(Material provided begins)
/-- What a save of a slot takes from its core's engines and memory port; a task that its slot gave up and whose wake has come returns
to its core (R60). -/
def Core.saved (c : Core) (core slot state : Nat) (t : Task) (e : RingEntry) (sliced dbg woken : Bool) : Saved :=
  { state := state, core := core, task := t, vq := c.vq.saved slot, mq := c.mq.saved slot
    cq := c.cq.saved slot, gp := c.gp.filter (fun g => g.slot == slot && !g.killed), entry := e
    pending := woken && !sliced, named := false, sliced := sliced, debug := dbg, first := woken }

/-- A core without a slot's commands, elements and registers. -/
def Core.withoutSlot (c : Core) (slot : Nat) (merges : Bool) : Core :=
  { c with
    vq := c.vq.without slot, mq := c.mq.without slot, cq := c.cq.without slot
    gp := c.gp.filter (fun g => !(g.slot == slot && !g.killed))
    resident := if c.resident = some slot then none else c.resident
    running := if c.running = some slot then none else c.running
    merging := c.merging && !merges }

/-- A slot whose task has left it: nothing of the task remains at its core. -/
def State.vacate (s : State) (k : Nat) : State :=
  let core := k / 8
  let t := s.task k
  let c := s.core core
  let s := s.setCore core (c.withoutSlot (k % 8) t.merges)
  let s := if (s.core core).gp.head? = c.gp.head? then s else s.gpKick core
  let s := s.modHive (hiveOf core) (fun h => { h with heldFaults := h.heldFaults.filter (· != .slot k) })
  ({ s with pending := s.pending.filter (fun e => !wakes k t.stat.parkedOn e) } : State).setTask k t.freed'

/-- Moves a slot's task to a save area (R395): the scalar stream has stopped, engine commands are
recorded with their progress, results in flight have landed. A parked task keeps what it waits for, unless its wake has come or its
section has been aborted, so that it goes on at the abort target (R288, R377). -/
def State.saveTask (s : State) (k handle state : Nat) (e : RingEntry) (park : Option Park) (sliced dbg : Bool) :
    State :=
  let core := k / 8
  let cut := (s.task k).stat.aborts && (s.task k).sect.isSome
  let s := s.settleTask k
  let woken := park.isSome && (cut || s.wakePending k)
  let t := (s.task k).stopped (if woken then none else park)
  let r := (s.core core).saved core (k % 8) state t e sliced dbg woken
  let s := s.writeArea handle state core (k % 8) t
  State.vacate { s with saved := Tab.set .empty s.saved handle r } k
(Material provided ends)
Task to carry out
What you return should consist solely of the lines from the one containing "running := if" through the end of the entries above, reproduced exactly.

Response below
    running := if c.running = some slot then none else c.running
    merging := c.merging && !merges }

/-- A slot whose task has left it: nothing of the task remains at its core. -/
def State.vacate (s : State) (k : Nat) : State :=
  let core := k / 8
  let t := s.task k
  let c := s.core core
  let s := s.setCore core (c.withoutSlot (k % 8) t.merges)
  let s := if (s.core core).gp.head? = c.gp.head? then s else s.gpKick core
  let s := s.modHive (hiveOf core) (fun h => { h with heldFaults := h.heldFaults.filter (· != .slot k) })
  ({ s with pending := s.pending.filter (fun e => !wakes k t.stat.parkedOn e) } : State).setTask k t.freed'

/-- Moves a slot's task to a save area (R395): the scalar stream has stopped, engine commands are
recorded with their progress, results in flight have landed. A parked task keeps what it waits for, unless its wake has come or its
section has been aborted, so that it goes on at the abort target (R288, R377). -/
def State.saveTask (s : State) (k handle state : Nat) (e : RingEntry) (park : Option Park) (sliced dbg : Bool) :
    State :=
  let core := k / 8
  let cut := (s.task k).stat.aborts && (s.task k).sect.isSome
  let s := s.settleTask k
  let woken := park.isSome && (cut || s.wakePending k)
  let t := (s.task k).stopped (if woken then none else park)
  let r := (s.core core).saved core (k % 8) state t e sliced dbg woken
  let s := s.writeArea handle state core (k % 8) t
  State.vacate { s with saved := Tab.set .empty s.saved handle r } k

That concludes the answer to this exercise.